Skills are still critical to doing work.
Using the example of his father, who only earned a high school diploma but had impressive technical skills (like creating a wood lath with a lawn mower motor and scrap metal), Peyton Holland of SkillsUSA North Carolina conveyed the importance of learning specific skills. He discussed the “skills gap” that has been created as society has valued academic education more highly. It's left construction and other trades with shortages of capable workers. It may be that academic education gets you to your goals, he said, but it can also be skills and craftsmanship that provides a great career.
Hold on to your dreams even if they do not fit your desired timeline.
Lynnette Lewis, the leader of Lewis Leadership Group LLC, gave a tear jerking presentation about pursuing her dreams of marriage and a family. Not only did these dreams take longer then expected to reach, but they were interrupted by heartache and tragedy, especially when she lost a stepson to cancer. She explained that when one dream is on hold, you must go and live another dream until the time for the first is right. Lewis also stressed the importance of keeping hope through the dream process. “Hope is like a muscle and you must exercise it”, she says.
Find a mentor, or five, each to fill a different role in supporting you.
Doug Stewart made his way to college on his athletic prowess as a basketball player, but all along, he struggled with reading. That is until he had an "alarm clock moment" and found an academic advisor to work with him to improve his 1.4 GPA to a 3.4.

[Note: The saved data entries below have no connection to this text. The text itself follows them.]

-- ==== Sys2Proof/Machine/Pair.lean ====
section
/-! DEFINITION. The redundant pair: roles, the Byell link, shadow execution, the witness lease, switch-over, swaps (R306 to
R331). -/

namespace Sys2Proof.Machine

/-! ### Roles (R306, R307) -/

/-- The partner's role by its latest STATUS, unless none has arrived for 3 ticks (PAIR.PEER.ROLE). -/
def State.peerRole (s : State) : Nat :=
  match s.pair.peer with
  | some m => if s.pair.peerAge < 3 then m.role else 0
  | none => 0

/-- The partner is STANDBY. -/
def State.peerStandby (s : State) : Bool := s.linkUp && s.peerRole == 2

/-- The partner has been heard to be ACTIVE. -/
def State.peerActive (s : State) : Bool := s.linkUp && s.peerRole == 1

/-- A change of role waits for the next edge (R307). -/
def State.roleTo (s : State) (r cause : Nat) : State :=
  if s.pair.paired then s.modPair fun p => { p with next := some (r, cause) } else s

/-- A module that goes to JOINING forms anew (R308). -/
def PairSt.unform (p : PairSt) : PairSt :=
  { p with syncAt := none, synced := false, mirror := [], mirGot := none, imp := [], impGot := false, run := 0
           rebase := false, request := false, claim := false, aligned := false }

/-- A message arrives over the link and has the effect f; one whose CRC fails is dropped and counted (R310, R330). -/
def State.byellGot (s : State) (ok : Bool) (f : State → State) : State :=
  if !s.linkUp then s
  else if !ok then s.add ⟨Rg.BYELL_CRC_ERR, 0, 16⟩ 1
  else f (s.add (whole Rg.BYELL_RX_MSG) 1)

/-- The local lease holds. -/
def State.leaseValid (s : State) : Bool :=
  match s.pair.leaseEnd with
  | some t => decide (s.ns < t)
  | none => false

/-! ### Heartbeats (R315 to R317) -/

/-- CLAIM of a heartbeat: ACTIVE, or JOINING as R308 lets it. -/
def State.hbClaim (s : State) : Bool :=
  s.role == 1 || (s.role == 0 && !s.peerActive && (s.get Fd.PAIR_CFG_UNIT == 0 || !s.linkUp || s.pair.claim))

/-- REQUEST of a heartbeat: ORPHAN_STANDBY always, STANDBY under "Switch-over". -/
def State.hbRequest (s : State) : Bool := s.role == 3 || (s.role == 2 && s.pair.request)

/-- FLAGS of a heartbeat sent now. -/
def State.hbNow (s : State) : Nat :=
  b2n s.hbClaim + 2 * b2n s.hbRequest + 4 * b2n s.pair.release + 8 * b2n s.linkUp

/-- Bytes 0 to 19 of a witness message, R316. -/
def WitMsg.body (m : WitMsg) : List Nat :=
  [m.typ % 256, m.flags % 256, m.unit % 256, 0] ++ leBytes 4 m.pairId ++ leBytes 4 m.seq ++ leBytes 4 m.remain ++
    [0, 0, 0, 0]

/-- The tag of a witness message's bytes under the pair witness key. -/
def State.witTag (s : State) (body : List Nat) : List Nat := (aesCmac (leBytes 16 (s.key 6).mat) body).take 4

/-- A witness message as its path carries it (R315, R316): after 0x7E on RS-485; on the ring in an Ethernet frame of the ring
VLAN with PCP 7, padded to 60 bytes and its tag. -/
def State.witWire (s : State) (m : List Nat) : List Nat :=
  if getF (s.rd Rg.WIT_CFG) 0 1 = 0 then 0x7E :: m
  else
    let mac := (s.rd Rg.WIT_HE_MAC_LO).toNat + getF (s.rd Rg.WIT_HE_MAC_HI) 0 16 * 2 ^ 32
    beBytes 6 mac ++ beBytes 6 baseMac ++ [0x81, 0] ++ beBytes 2 (7 * 2 ^ 13 + s.get Fd.SW_VLAN_CFG_RING_VID) ++
      [0x88, 0xB5] ++ m ++ List.replicate (46 - m.length) 0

Stewart encourages people to find not only one mentor, but multiple, citing the five types of mentors everyone needs. The "worldview mentor" can help give an overall perspective of the world. The "streetview mentor" has the same view as yours. He also discusses how anyone around you can be a mentor if you simply pay attention to who's around you. Stewart calls these "stealth mentors." "Time machine mentors" are those from your past who you learn from, while "anti mentors" are people who teach you things you don't want to know. It was through these mentors, that Stewart, a child who could not read, ended up a man who writes and speaks for a living for the Dale Carnegie Training Center.
Use failure as a way to change your perspective of the world.
We all face failure in the pursuit of our goals—we get a resounding "No" just when we think we have achieved something. Dhvani Bhatia, a high school student from Apex, told the audience about her story trying to raise money for charity, but being rejected by fellow high school students who called her "a liability." The only ways to deal with it are to cry, rinse and repeat (try again), or step back and explore a new option. She says that this simple change in perspective can make a world of change. After all, all the things we love today were the results of failure, the result of people being told no.
Lean into discomfort.
Bill Cummings and Darian Colbert are best friends, but their friendship didn't come easily because they had diversity to overcome. Though both men are founders of successful nonprofits, Lemonade International and Cohesion Network, respectively, Cummings is white and Colbert is African American. They grew a friendship by listening to each other and celebrating their diverse backgrounds. This may be uncomfortable, they told the audience, but the best way to learn something new about the world and yourself and to see the beauty of diversity is to lean into the discomfort.